Comparing strings from the back?

Tue Sep 4 05:58:08 EDT 2012

Roy Smith <roy at panix.com> writes:

> There's been a bunch of threads lately about string implementations, and 
> that got me thinking (which is often a dangerous thing).
>
> Let's assume you're testing two strings for equality.  You've already 
> done the obvious quick tests (i.e they're the same length), and you're 
> down to the O(n) part of comparing every character.
>
> I'm wondering if it might be faster to start at the ends of the strings 
> instead of at the beginning?  If the strings are indeed equal, it's the 
> same amount of work starting from either end.  But, if it turns out that 
> for real-life situations, the ends of strings have more entropy than the 
> beginnings, the odds are you'll discover that they're unequal quicker by 
> starting at the end.

I guess we all have examples with specific entropy distribution. Going
backwards on long strings can be profitable with file paths. If that is
the case, and if you spend a lot of time comparing strings, why not
store them in reverse?

> It doesn't seem un-plausible that this is the case.  For example, most 
> of the filenames I work with begin with "/home/roy/".  Most of the 
> strings I use as memcache keys have one of a small number of prefixes.  
> Most of the strings I use as logger names have common leading 
> substrings.

In that case I would split the paths, and use some sort of string-id, or
use intern() and then compare components with "is" instead of "==".
(Basically, turning the string of chars into a strings of
ids/ints/pointers.)

> Things like credit card and telephone numbers tend to have much more
> entropy in the trailing digits. On the other hand, hostnames (and thus
> email addresses) exhibit the opposite pattern.

Yes, real-world is a mess.

> Anyway, it's just a thought.  Has anybody studied this for real-life 
> usage patterns?

I've tried the "intern()" trick several times with lists of strings, and
was satisfied, but this was in specific cases (with a finite set of
strings). For "short" strings of chars (up to, say a hundred of
characters), I've never found anything significantly faster than the
default sweep (that was in C/C++, not python). For longer and/or more
structured strings/lists, making use of the structure is a good idea,
but I see no general pattern here (as you note).
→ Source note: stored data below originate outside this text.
-- ==== Sys2Proof/Machine/AgentTypes.lean ====
section
/-! DEFINITION. The state of an Olnan agent (spec 05_agent_protocol, with the switch and member parts of 10_twill and
11_jacquard). The model carries one agent, whose kind is a field. -/

namespace Sys2Proof.Machine

open Sys2Proof

/-- Agent states (R201). -/
inductive AgentState where
  | reset | unclaimed | claimed | attested | serving | quiesced | faulted
  deriving DecidableEq, Repr

/-- Bank states (R179). -/
inductive BankState where
  | free | active | old | reserved
  deriving DecidableEq, Repr

/-- A route bank A or B with its tables 0, 1 and 2 (R177 to R181). Entries are 64-bit numbers of R178 and R181;
an index that is not listed holds its reset value. -/
structure Bank where
  /-- bank state; R179; reset FREE -/
  state : BankState := .free
  /-- epoch number of the last ACTIVATE; 16 bits; R183; reset 0 -/
  epoch : Nat := 0
  /-- route entries by destination address; 65,536 of 64 bits; R177, R178; reset none VALID -/
  routes : List (Nat × Nat) := []
  /-- VC weights by output port; 256 of 64 bits; R181; reset unwritten -/
  weights : List (Nat × Nat) := []
  /-- job shares by slot; 256 of 64 bits; R181; reset none VALID -/
  shares : List (Nat × Nat) := []
  deriving DecidableEq, Repr

/-- A delta set of bank S (R186). -/
structure DeltaSet where
  failureId : Nat
  epochTag : Nat
  /-- the tag has been cleared by an ACTIVATE (R186) -/
  stale : Bool := false
  entries : List (Nat × Nat) := []
  deriving DecidableEq, Repr

/-- A tree entry (R189). -/
structure TreeEntry where
  tree : Nat
  group : Nat
  job : Nat
  up : Nat
  down : Nat
  parent : Nat
  /-- operation, operator and type codes; byte 11 -/
  codes : Nat
  lane : Nat
  role : Nat
  reservation : Nat
  children : Nat
  effTick : Nat
  /-- effective tick of its removal or replacement, none while it stays; R189 -/
  endTick : Option Nat := none
  /-- removal deferred until its flits have left (R190) -/
  removing : Bool := false
  deriving DecidableEq, Repr

/-- A key slot of the agent (R192). -/
structure KeySlot where
  job : Nat
  kind : Nat
  slot : Nat
  generation : Nat
  key : Bytes
  /-- erasure deferred while flits of the slot remain (R193) -/
  erasing : Bool := false
  deriving DecidableEq, Repr

/-- A current grant held by the agent (R195). -/
structure AgentGrant where
  kind : Nat
  job : Nat
  action : Nat
  offset : Nat
  step : Nat
  expiry : Nat
  /-- tick of the last action started under it, for warmth; R514 -/
  used : Nat := 0
  cold : Bool := false
  deriving DecidableEq, Repr

/-- What a timed action does at its tick (R169, R183, R193, R194, R196). -/
inductive TimedAct where
  | activate (bank epoch : Nat)
  | retire (bank : Nat)
  | failover (failureId : Nat)
  | clearStandby
  | targetSwap
  | keySwitch (job kind slot : Nat)
  | keyErase (job kind slot : Nat)
  | session (port number : Nat)
  | release (kind action : Nat)
  deriving DecidableEq, Repr

/-- A timed action accepted under a token (R169). -/
structure Timed where
  token : Nat
  tick : Nat
  act : TimedAct
  deriving DecidableEq, Repr

/-- One plan round of an endpoint's transfer list (R191). -/
structure CardRound where
  plan : Nat
  job : Nat
  start : Nat
  /-- card bytes, 16 each -/
  cards : List Bytes
  started : Bool := false
  deriving DecidableEq, Repr

/-- A fault report that is repeated until acknowledged (R198). -/
structure ReportOut where
  msgid : Nat
  body : Bytes
  sends : Nat
  lastTick : Nat
  deriving DecidableEq, Repr

/-- A message of several segments on its way in (R162). -/
structure Reassembly where
  src : Nat
  msgid : Nat
  firstTick : Nat
  lastSeg : Nat
  parts : List (Nat × Bytes)
  deriving DecidableEq, Repr

/-- A partial sum in a switch's combining store (R363, R367). -/
structure CombineUnit where
  group : Nat
  tree : Nat
  step : Nat
  unit : Nat
  e : Nat
  lanes : List Int
  special : Bool
  deriving DecidableEq, Repr

/-- What a switch has gathered of a step of one tree (R361, R363, R366, R371). -/
structure SwitchStep where
  group : Nat
  tree : Nat
  step : Nat
  /-- unit index up to which each child port has covered -/
  cover : List (Nat × Nat) := []
  /-- child ports that have sent SUBEND or END, with their counts -/
  ended : List (Nat × Nat) := []
  /-- units sent upward are below this index -/
  sent : Nat := 0
  poison : Bool := false
  overflow : Bool := false
  /-- first poisoning node, 0xFFFF none -/
  node : Nat := 0xFFFF
  /-- SUBEND has left -/
  done : Bool := false
  deriving DecidableEq, Repr

/-- A collective step at a member endpoint (R369 to R374). -/
structure MemberStep where
  group : Nat
  step : Nat
  /-- unit index up to which results have covered, trees 0 and 1 -/
  cover0 : Nat := 0
  cover1 : Nat := 0
  /-- DEND seen on trees 0 and 1, with the end of the tree's unit range -/
  dend0 : Option Nat := none
  dend1 : Option Nat := none
  /-- a result's residue has failed on tree 0 or 1 -/
  bad0 : Bool := false
  bad1 : Bool := false
  /-- RECEIPT has been sent on trees 0 and 1 -/
  receipt0 : Bool := false
  receipt1 : Bool := false
  /-- 0 none yet, 1 COMMIT, 2 VOID, as held before its tick -/
  verdict : Nat := 0
  /-- verdict tick; 48 bits -/
  tick : Nat := 0
  deriving DecidableEq, Repr

/-- A member's part in an exchange (R386 to R390, R407). -/
structure MemberExchange where
  /-- data stream of the plan -/
  stream : Nat
  /-- the plan area: 64-byte header and receive list; R389 -/
  area : Bytes := []
  /-- data landed in the exchange of the header, (receive buffer offset, bytes), oldest first; R390 -/
  landed : List (Nat × Bytes) := []
  /-- the complete report has been sent; R407 -/
  reported : Bool := false
  deriving DecidableEq, Repr

/-- A shard at the agent: a member's own while it restores (R478), or one kept by a storage target (R483). -/
structure MemberShard where
  job : Nat
  generation : Nat
  /-- owner; R461 -/
  owner : Nat := 0
  lines : List (Nat × Bytes) := []
  rend : Option (Nat × Bytes) := none
  done : Bool := false
  /-- where its END or REND came from, with the flit's stream -/
  sender : Nat := 0xFFFF
  stream : Nat := 0
  /-- agent's tick of the END or REND, or of the last GAP that listed missing lines; R465 -/
  gapAt : Nat := 0
  deriving DecidableEq, Repr

/-- A flit of one of the agent's messages on its way out. -/
structure AgentOut where
  /-- it belongs to a FAULT_REPORT -/
  report : Bool := false
  /-- the port it leaves by, where its message is source-routed; R173 -/
  port : Option Nat := none
  flit : Flit
  deriving DecidableEq, Repr

/-- Identity, ownership, timing and messages of the agent. -/
structure AgentCore where
  /-- 1 endpoint, 2 switch, 3 storage target; R174; reset 2, DESIGN CHOICE: the agent modelled -/
  kind : Nat := 2
  /-- agent serial; 64 bits; R174; reset 0, DESIGN CHOICE -/
  serial : Nat := 0
  /-- highest protocol version; 8 bits; R174; reset 3 -/
  version : Nat := 3
  /-- firmware version; 32 bits; R174; reset 0, DESIGN CHOICE -/
  firmware : Nat := 0
  /-- measurement digest, empty for zero; 32 bytes; R174; reset empty, DESIGN CHOICE -/
  measurement : Bytes := []
  /-- port count; 8 bits; R174; reset 64, DESIGN CHOICE -/
  portCount : Nat := 64
  /-- agent state; R201; reset RESET -/
  state : AgentState := .reset
  /-- owner bolt; 8 bits; R172, R174; reset none -/
  owner : Option Nat := none
  /-- high token; 64 bits; R168; reset 0 -/
  highToken : Nat := 0
  /-- own fabric address, from the self entry of the bank in force; R222; reset none -/
  addr : Option Nat := none
  /-- agent session key with the Geneel of the address; R176; reset none -/
  sessionKey : Option (Nat × Bytes) := none
  /-- Geneel certificate chain received by CERT segments; R171; reset empty -/
  chain : Bytes := []
  /-- current tick; 48 bits; R60; reset 0 -/
  tick : Nat := 0
  /-- a marker has been accepted since reset; R185; reset false -/
  marked : Bool := false
  /-- master Geneel ID followed; R52, R200; reset 0xFF -/
  master : Nat := 0xFF
  /-- period of the last TICK in us; R200; reset 16 -/
  period : Nat := 16
  /-- placement of the last tick instant: arrival minus link delay minus correction, ps; R60; reset 0 -/
  placed : Int := 0
  /-- consecutive flywheel ticks; R63; reset 0 -/
  flywheel : Nat := 0
  /-- number the next message of the agent takes; 32 bits; R160; reset 0 -/
  nextMsg : Nat := 0
  /-- last accepted (SRC, MSGID, reply), newest first, 64 per Geneel; R166; reset empty -/
  replies : List (Nat × Nat × Msg) := []
  /-- messages being reassembled; at least 4; R162; reset empty -/
  reassembly : List Reassembly := []
  /-- reports awaiting acknowledgement; R198; reset empty -/
  reports : List ReportOut := []
  /-- messages the agent made, oldest first (the model's record of its output); R164; reset empty -/
  sent : List Msg := []
  /-- flits of these that wait for the budget, oldest first; R72, R167; reset empty -/
  outbox : List AgentOut := []
  /-- flits of these that wait for the output queue of their port, oldest first, with the port where it is named; R152, R159; reset
  empty -/
  flits : List (Option Nat × Flit) := []
  /-- VC0 flits sent to Geneels in this tick; R72; reset 0 -/
  vc0Sent : Nat := 0
  /-- of these, flits of FAULT_REPORT; R167; reset 0 -/
  vc0Reports : Nat := 0
  /-- occurrences of a fault since the last report of its code, (code, count); R198; reset empty -/
  since : List (Nat × Nat) := []
  /-- tick of the first of these occurrences, (code, tick); R198; reset empty -/
  sinceTick : List (Nat × Nat) := []
  /-- a misrouted flit was reported in this tick; R198; reset false -/
  misroutedReported : Bool := false
  /-- messages completed by reassembly and not yet acted on, oldest first; R162; reset empty -/
  inbox : List Msg := []
  /-- TABLE_WRITE entries applied in this tick; R72, R75; reset 0 -/
  entriesThisTick : Nat := 0
  /-- a target violation was reported in this tick; R188; reset false -/
  violationReported : Bool := false
  /-- session failures since the last good session; R201; reset 0 -/
  sessionFailures : Nat := 0
  /-- counters of block 2, n = 0 to 9; 64 bits; R197; reset 0 -/
  counters : List Nat := [0, 0, 0, 0, 0, 0, 0, 0, 0, 0]
  deriving DecidableEq, Repr

/-- Tables, keys, grants and the work of the agent. -/
structure AgentWork where
  /-- bank A; R177; reset FREE and empty -/
  bankA : Bank := {}
  /-- bank B; R177; reset FREE and empty -/
  bankB : Bank := {}
  /-- bank S, at most 16 delta sets; R186; reset empty -/
  bankS : List DeltaSet := []
  /-- failure ID of the overlay in force; R183; reset none -/
  overlay : Option Nat := none
  /-- active target table, slot to entry; 64 of 64 bits; R187; reset none VALID -/
  target : List (Nat × Nat) := []
  /-- standby target table; R181; reset none VALID -/
  targetStandby : List (Nat × Nat) := []
  /-- tree entries; R189; reset empty -/
  trees : List TreeEntry := []
  /-- combining store in flits; R174, R190; reset 4,096, DESIGN CHOICE -/
  store : Nat := 4096
  /-- bank S capacity in entries; R174, R186; reset 16,384 -/
  standbyCap : Nat := 16384
  /-- tree entries the agent can hold; R174, R189; reset 4,096 -/
  treeCap : Nat := 4096
  /-- default current step in 0.1 A; R174; reset 0, DESIGN CHOICE -/
  defaultStep : Nat := 0
  /-- card rounds delivered; R191; reset empty -/
  cards : List CardRound := []
  /-- keys held; R192; reset empty -/
  keys : List KeySlot := []
  /-- transmit slot per (job, kind); R193; reset 0 for every job -/
  txSlot : List (Nat × Nat × Nat) := []
  /-- grants held; R195; reset empty -/
  grants : List AgentGrant := []
  /-- timed actions waiting for their tick; R169; reset empty -/
  timed : List Timed := []
  /-- actions started, (kind, action, tick), oldest first (the model's record of its output); R196; reset empty -/
  started : List (Nat × Nat × Nat) := []
  /-- counters of block 1 by index; 64 bits; R197; reset 0 -/
  block1 : List (Nat × Nat) := []
  /-- counters of block 3 by job slot, 64 for the rest; 64 bits, uJ; R197; reset 0 -/
  block3 : List (Nat × Nat) := []
  /-- counters latched at the last marker, block × 2^20 + index to value; R197; reset empty -/
  latch : List (Nat × Nat) := []
  /-- partial sums of the combining store; R363; reset empty -/
  combining : List CombineUnit := []
  /-- steps being gathered by a switch; R361; reset empty -/
  gathers : List SwitchStep := []
  /-- steps of a member; R369 to R374; reset empty -/
  steps : List MemberStep := []
  /-- exchanges of the member; R389; reset empty -/
  exchanges : List MemberExchange := []
  /-- shards being restored; R478; reset empty -/
  shards : List MemberShard := []
  deriving DecidableEq, Repr

/-- The Olnan agent modelled. -/
structure Agent where
  core : AgentCore := {}
  work : AgentWork := {}
  /-- ports by number, an unlisted one at its reset values; R149, R159; reset none listed -/
  ports : List (Nat × Port) := []
  deriving DecidableEq, Repr

end Sys2Proof.Machine
end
> I'm also not sure how this work with all the possible UCS/UTF encodings.  
> With some of them, you may get the encoding semantics wrong if you don't 
> start from the front.

If you're testing for equality, I can't see how this could matter, even
with variable-length encodings.

If you're comparing different encodings, then you need different access
methods to random characters (but this doesn't affect the algorithm). If
you're using variable-length encoding, e.g., UTF-8, accessing at a
specific position is not possible.

-- Alain.